- SUPPLIED MATERIAL
-- ==== Sys2Proof/Decode.lean ====
section
/-! DEFINITION. The decoder and, after it, the encoder. Two encodings (spec 30_encoding.md): the 12-bit cycle word of rules
R65 and R66, which selects one of nine operations together with a guard on `len` and `cnt`, and the frame on the wire of
rule R60. The operation table of R66 and R73 stands here a second time, row by row, as `opRows`. -/

namespace Sys2Proof

/-- The two-bit code of a phase (R21). -/
def Phase.code (p : Phase) : BitVec 2 :=
  match p with
  | .waitStart => 0b00
  | .waitLenLow => 0b01
  | .waitLenHigh => 0b10
  | .waitPayload => 0b11

/-- The phase of a two-bit code; all four codes are used (R21). -/
def Phase.ofCode (c : BitVec 2) : Phase :=
  if c = 0b00 then .waitStart
  else if c = 0b01 then .waitLenLow
  else if c = 0b10 then .waitLenHigh
  else .waitPayload

/-- The cycle word `{rst, in_valid, phase, in_data}` by its fields (R65). -/
structure CycleWord where
  /-- Bit 11. -/
  rst : Bool
  /-- Bit 10. -/
  inValid : Bool
  /-- Bits 9:8. -/
  phase : Phase
  /-- Bits 7:0. -/
  inData : Byte
  deriving DecidableEq, Repr

/-- The fields of twelve bits (R65). -/
def CycleWord.ofBits (w : BitVec 12) : CycleWord where
  rst := w.getLsbD 11
  inValid := w.getLsbD 10
  phase := Phase.ofCode (w.extractLsb' 8 2)
  inData := w.extractLsb' 0 8

/-- The twelve bits, most significant field first (R65). -/
def CycleWord.toBits (c : CycleWord) : BitVec 12 :=
  BitVec.ofBool c.rst ++ (BitVec.ofBool c.inValid ++ (c.phase.code ++ c.inData))

/-- The operation of a cycle: the map of R66, total on every cycle word and every `len` and `cnt` (R68). -/
def decodeCycle (c : CycleWord) (len : Len) (cnt : Cnt) : Instr :=
  if c.rst then .reset
  else if c.inValid then
    match c.phase with
    | .waitStart => if c.inData = Config.marker then .start else .skip c.inData
    | .waitLenLow => .lenlo c.inData
    | .waitLenHigh =>
      if Machine.lenAccepted (Machine.combineLen c.inData (Machine.lowByte len)) then .lenhiOk c.inData
      else .lenhiRej c.inData
    | .waitPayload => if Machine.endOfFrame cnt len then .dataLast c.inData else .data c.inData
  else .idle

/-- Why bytes on the wire are no complete frame. The parser itself refuses nothing (R69): these name what the decoder of
the FRAME row did not find. -/
inductive DecodeError where
  /-- The first byte is not the marker `0xFF` (R61). -/
  | noMarker
  /-- Fewer than the three bytes of a header (R60). -/
  | truncatedHeader
  /-- Fewer payload bytes than an accepted length says (R64). -/
  | truncatedPayload
  /-- More bytes than the one frame has (R64). -/
  | trailingBytes
  deriving DecidableEq, Repr

/-- The frame at the head of a byte list and the bytes after it. A rejected header is exactly three bytes long (R64). -/
def decodeWire (bs : List Byte) : Except DecodeError (Instr × List Byte) :=
  match bs with
  | m :: rest =>
    if m = Config.marker then
      match rest with
      | lo :: hi :: more =>
        if Machine.payloadLength lo hi ≤ more.length then
          .ok (.frame lo hi (more.take (Machine.payloadLength lo hi)), more.drop (Machine.payloadLength lo hi))
        else .error .truncatedPayload
      | _ => .error .truncatedHeader
    else .error .noMarker
  | [] => .error .truncatedHeader

/-- An instruction as bits: a cycle word, or bytes on the wire (R73: formats `CW12` and `WIRE`). -/
inductive Encoding where
  /-- Format `CW12`. -/
  | cycle (w : BitVec 12)
  /-- Format `WIRE`. -/
  | wire (bs : List Byte)
  deriving DecidableEq, Repr

/-- The decoder: a cycle word with the two registers its guard may read, or exactly the bytes of one frame. -/
def decode (e : Encoding) (len : Len) (cnt : Cnt) : Except DecodeError Instr :=
  match e with
  | .cycle w => .ok (decodeCycle (CycleWord.ofBits w) len cnt)
  | .wire bs =>
    match decodeWire bs with
    | .ok (i, []) => .ok i
    | .ok (_, _ :: _) => .error .trailingBytes
    | .error e => .error e

/-- Byte `i` of a table word: the first byte in the low bits, zero above the bits given. -/
def tableByte (nbits w i : Nat) : Byte := if 8 * i < nbits then BitVec.ofNat 8 (w >>> (8 * i)) else 0

/-- The bytes that a table word stands for on the wire: at least its own bits, and as far as the header read from it says
(R64); zeros after the bits given. -/
def wireBytes (nbits w : Nat) : List Byte :=
  (List.range (max ((nbits + 7) / 8) (3 + Machine.payloadLength (tableByte nbits w 1) (tableByte nbits w 2)))).map
    (tableByte nbits w)

/-- Whether a table width is that of a cycle word: twelve bits, two whole bytes (R73). -/
def isCycleWidth (nbits : Nat) : Bool := decide (8 < nbits) && decide (nbits ≤ 16)

/-- What the decoder reads from the bits of a table word. A cycle word's guard reads `len` and `cnt`, which are no bits of
the word; as every bit above the word is 0, they are read as 0, which is what they hold after reset (log entry 9). -/
def decodeTableWord (nbits w : Nat) : Option Instr :=
  if isCycleWidth nbits then
    if w < 2 ^ 12 then some (decodeCycle (CycleWord.ofBits (BitVec.ofNat 12 w)) 0 0) else none
  else
    match decodeWire (wireBytes nbits w) with
    | .ok (i, _) => some i
    | .error _ => none

/-! ### The encoder -/

/-- The bits of an instruction, written from the patterns of R66 with every bit that is not looked at 0, and from the
listing of R60. -/
def encode (i : Instr) : Encoding :=
  match i with
  | .reset => .cycle 0x800
  | .idle => .cycle 0x000
  | .start => .cycle 0x4FF
  | .skip b => .cycle (0x4#4 ++ b)
  | .lenlo b => .cycle (0x5#4 ++ b)
  | .lenhiOk b => .cycle (0x6#4 ++ b)
  | .lenhiRej b => .cycle (0x6#4 ++ b)
  | .data b => .cycle (0x7#4 ++ b)
  | .dataLast b => .cycle (0x7#4 ++ b)
  | .frame lo hi p => .wire (Machine.frameBytes lo hi p)

/-- The guard of an instruction's row, over its byte and the registers `len` and `cnt` (R66). -/
def Instr.guardHolds (i : Instr) (len : Len) (cnt : Cnt) : Bool :=
  match i with
  | .reset => true
  | .idle => true
  | .start => true
  | .skip b => b != Config.marker
  | .lenlo _ => true
  | .lenhiOk b => Machine.lenAccepted (Machine.combineLen b (Machine.lowByte len))
  | .lenhiRej b => !Machine.lenAccepted (Machine.combineLen b (Machine.lowByte len))
  | .data _ => !Machine.endOfFrame cnt len
  | .dataLast _ => Machine.endOfFrame cnt len
  | .frame _ _ _ => true

/-! ### The operation table, row by row -/

/-- One row of the operation map (R66, R73): its match and mask, and the operation it selects for the byte in bits 7:0.
The row's guard is `Instr.guardHolds` of that operation. -/
structure OpRow where
  /-- The name in the table. -/
  mnemonic : String
  /-- The pattern's fixed bits. -/
  matchBits : BitVec 12
  /-- Which bits the pattern fixes. -/
  mask : BitVec 12
  /-- The operation, given the accepted byte. -/
  build : Byte → Instr

/-- The nine rows in ascending priority (R66). -/
def opRows : List OpRow :=
  [ ⟨"RESET", 0x800, 0x800, fun _ => .reset⟩,
    ⟨"IDLE", 0x000, 0xC00, fun _ => .idle⟩,
    ⟨"START", 0x4FF, 0xFFF, fun _ => .start⟩,
    ⟨"SKIP", 0x400, 0xF00, .skip⟩,
    ⟨"LENLO", 0x500, 0xF00, .lenlo⟩,
    ⟨"LENHI_OK", 0x600, 0xF00, .lenhiOk⟩,
    ⟨"LENHI_REJ", 0x600, 0xF00, .lenhiRej⟩,
    ⟨"DATA", 0x700, 0xF00, .data⟩,
    ⟨"DATA_LAST", 0x700, 0xF00, .dataLast⟩ ]

/-- The row's pattern matches the word (R73: `(cw & mask) == match`). -/
def OpRow.matchesWord (r : OpRow) (w : BitVec 12) : Bool := (w &&& r.mask) == r.matchBits

/-- The row is selected by the word and the two registers: its pattern matches and its guard holds (R66). -/
def OpRow.selects (r : OpRow) (w : BitVec 12) (len : Len) (cnt : Cnt) : Bool :=
  r.matchesWord w && (r.build (w.extractLsb' 0 8)).guardHolds len cnt

/-- The decoder that R73 asks for: the first row, in ascending priority, that is selected. -/
def decodeByTable (w : BitVec 12) (len : Len) (cnt : Cnt) : Option Instr :=
  (opRows.find? (fun r => r.selects w len cnt)).map (fun r => r.build (w.extractLsb' 0 8))

end Sys2Proof
end

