-- ==== Sys2Proof/Laws/Ops.lean ====
section
/-! SUPPORT. What each shared operation can do, said once. -/

namespace Sys2Proof.Machine

/-- A write to a channel that exists: the cell takes the value, every other cell keeps its own, the epoch stays. -/
theorem State.chanWrite_existing (s : State) {ch : Chan} (v : Byte) (h : channelExists ch.toNat = true) :
    (s.chanWrite ch v).epoch = s.epoch ∧ (s.chanWrite ch v).readChannel ch.toNat = v ∧
      ∀ k, k ≠ ch.toNat → (s.chanWrite ch v).readChannel k = s.readChannel k := by
  unfold State.chanWrite
  rw [if_pos h]
  refine ⟨rfl, ?_, fun k hk => ?_⟩
  · simp [State.readChannel]
  · simp [State.readChannel, Memory.read_write_other _ _ hk]

/-- A write to a channel number that does not exist: every cell holds the free value of a new epoch. -/
theorem State.chanWrite_stray (s : State) {ch : Chan} (v : Byte) (h : channelExists ch.toNat = false) (k : Nat) :
    (s.chanWrite ch v).readChannel k = Config.universeBase (s.epoch + 1) k := by
  unfold State.chanWrite
  rw [if_neg (by simp [h])]
  rfl

/-- `ChanWrite` keeps the canonical form, for every channel number. -/
theorem State.chanWrite_keeps_wf (s : State) (ch : Chan) (v : Byte) (h : s.channels.wf) :
    (s.chanWrite ch v).channels.wf := by
  unfold State.chanWrite
  split
  · exact Memory.write_wf v h ‹_›
  · exact Memory.nil_wf

/-- What one byte can do to the state: the seven byte operations, with the condition of each. -/
theorem State.stepByte_cases (s : State) (b : Byte) :
    (s.phase = .waitStart ∧ b = Config.marker ∧
      s.stepByte b = { s with phase := .waitLenLow, len := 0x0000, cnt := 0 }) ∨
    (s.phase = .waitStart ∧ b ≠ Config.marker ∧ s.stepByte b = s) ∨
    (s.phase = .waitLenLow ∧ s.stepByte b = { s with phase := .waitLenHigh, len := zextLen b }) ∨
    (s.phase = .waitLenHigh ∧ lenAccepted (combineLen b (lowByte s.len)) = true ∧
      s.stepByte b = { s with phase := .waitPayload, len := combineLen b (lowByte s.len), cnt := 0 }) ∨
    (s.phase = .waitLenHigh ∧ lenAccepted (combineLen b (lowByte s.len)) = false ∧
      s.stepByte b = { s with phase := .waitStart, len := combineLen b (lowByte s.len) }) ∨
    (s.phase = .waitPayload ∧ endOfFrame s.cnt s.len = false ∧ s.stepByte b = s.storePayload b) ∨
    (s.phase = .waitPayload ∧ endOfFrame s.cnt s.len = true ∧ s.stepByte b = (s.storePayload b).resync) := by
  rcases hp : s.phase with _ | _ | _ | _
  · by_cases hb : b = Config.marker
    · exact .inl ⟨rfl, hb, by simp [State.stepByte, hp, hb]⟩
    · exact .inr (.inl ⟨rfl, hb, by simp [State.stepByte, hp, hb]⟩)
  · exact .inr (.inr (.inl ⟨rfl, by simp [State.stepByte, hp, zextLen]⟩))
  · rcases ha : lenAccepted (combineLen b (lowByte s.len)) with _ | _
    · have := (lenAccepted_false_iff _).mp ha
      exact .inr (.inr (.inr (.inr (.inl ⟨rfl, rfl, by simp only [State.stepByte, hp, if_pos this]⟩))))
    · have := mt (lenAccepted_false_iff _).mpr (by rw [ha]; simp)
      exact .inr (.inr (.inr (.inl ⟨rfl, rfl, by simp only [State.stepByte, hp, if_neg this]⟩)))
  · rcases he : endOfFrame s.cnt s.len with _ | _
    · refine .inr (.inr (.inr (.inr (.inr (.inl ⟨rfl, rfl, ?_⟩)))))
      have : ¬ (s.cnt + 1).setWidth 16 = s.len := by simpa [endOfFrame, nextChan] using he
      simp only [State.stepByte, hp, if_neg this]
      rfl
    · refine .inr (.inr (.inr (.inr (.inr (.inr ⟨rfl, rfl, ?_⟩)))))
      have : (s.cnt + 1).setWidth 16 = s.len := by simpa [endOfFrame, nextChan] using he
      simp only [State.stepByte, hp, if_pos this]
      rfl

/-- A byte leaves the input events alone: taking it off the channel is the step's work. -/
@[simp] theorem State.stepByte_input (s : State) (b : Byte) : (s.stepByte b).input = s.input := by
  rcases s.stepByte_cases b with ⟨_, _, h⟩ | ⟨_, _, h⟩ | ⟨_, h⟩ | ⟨_, _, h⟩ | ⟨_, _, h⟩ | ⟨_, _, h⟩ | ⟨_, _, h⟩ <;>
    simp [h]

@[simp] theorem State.runBytes_nil (s : State) : s.runBytes [] = s := rfl
@[simp] theorem State.runBytes_cons (s : State) (b : Byte) (bs : List Byte) :
    s.runBytes (b :: bs) = (s.stepByte b).runBytes bs := rfl

/-- The run of a longer list is the run of its second part after its first. -/
theorem State.runBytes_append (s : State) (xs ys : List Byte) :
    s.runBytes (xs ++ ys) = (s.runBytes xs).runBytes ys := by
  induction xs generalizing s with
  | nil => rfl
  | cons x xs ih => exact ih _

@[simp] theorem State.runBytes_input (s : State) (bs : List Byte) : (s.runBytes bs).input = s.input := by
  induction bs generalizing s with
  | nil => rfl
  | cons b bs ih => simp [ih]

/-- What a byte does to the registers, the universe and the trace does not depend on the events still to come. -/
theorem State.chanWrite_setInput (s : State) (es : List Event) (ch : Chan) (v : Byte) :
    (s.setInput es).chanWrite ch v = (s.chanWrite ch v).setInput es := by
  simp only [State.chanWrite]; split <;> rfl

theorem State.stepByte_setInput (s : State) (es : List Event) (b : Byte) :
    (s.setInput es).stepByte b = (s.stepByte b).setInput es := by
  rcases hp : s.phase with _ | _ | _ | _
  · by_cases h : b = Config.marker <;> simp [State.stepByte, hp, h, State.setInput]
  · simp [State.stepByte, hp, State.setInput]
  · have hd : ∀ x : State, x.phase = .waitLenHigh → x.stepByte b =
        if combineLen b (lowByte x.len) = 0 ∨ 512 < (combineLen b (lowByte x.len)).toNat then
          (x.setLen (combineLen b (lowByte x.len))).setPhase .waitStart
        else ((x.setLen (combineLen b (lowByte x.len))).setCnt 0).setPhase .waitPayload := by
      intro x hx
      simp only [State.stepByte, hx]
      rfl
    rw [hd _ hp, hd (s.setInput es) hp, State.setInput_len]
    split <;> rfl
  · by_cases h : (s.cnt + 1).setWidth 16 = s.len
    · simp only [State.stepByte, State.setInput_phase, State.setInput_len, State.setInput_cnt, hp, if_pos h,
        State.chanWrite_setInput]
      rfl
    · simp only [State.stepByte, State.setInput_phase, State.setInput_len, State.setInput_cnt, hp, if_neg h,
        State.chanWrite_setInput]
      rfl

theorem State.runBytes_setInput (s : State) (es : List Event) (bs : List Byte) :
    (s.setInput es).runBytes bs = (s.runBytes bs).setInput es := by
  induction bs generalizing s with
  | nil => rfl
  | cons b bs ih => rw [State.runBytes_cons, State.runBytes_cons, State.stepByte_setInput, ih]

/-- What every byte keeps, a run of bytes keeps. -/
theorem State.runBytes_induction {P : State → Prop} (hstep : ∀ s b, P s → P (s.stepByte b)) {s : State} (h : P s)
    (bs : List Byte) : P (s.runBytes bs) := by
  induction bs generalizing s with
  | nil => exact h
  | cons b bs ih => exact ih (hstep s b h)

end Sys2Proof.Machine
end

- WORK TO COMPLETE
Above are the records; from them, give again exactly the lines from the one containing "its first. -/" through the one containing "ih => simp [ih]", both included.

- TASK SOLUTION
/-- The run of a longer list is the run of its second part after its first. -/
theorem State.runBytes_append (s : State) (xs ys : List Byte) :
    s.runBytes (xs ++ ys) = (s.runBytes xs).runBytes ys := by
  induction xs generalizing s with
  | nil => rfl
  | cons x xs ih => exact ih _

@[simp] theorem State.runBytes_input (s : State) (bs : List Byte) : (s.runBytes bs).input = s.input := by
  induction bs generalizing s with
  | nil => rfl
  | cons b bs ih => simp [ih]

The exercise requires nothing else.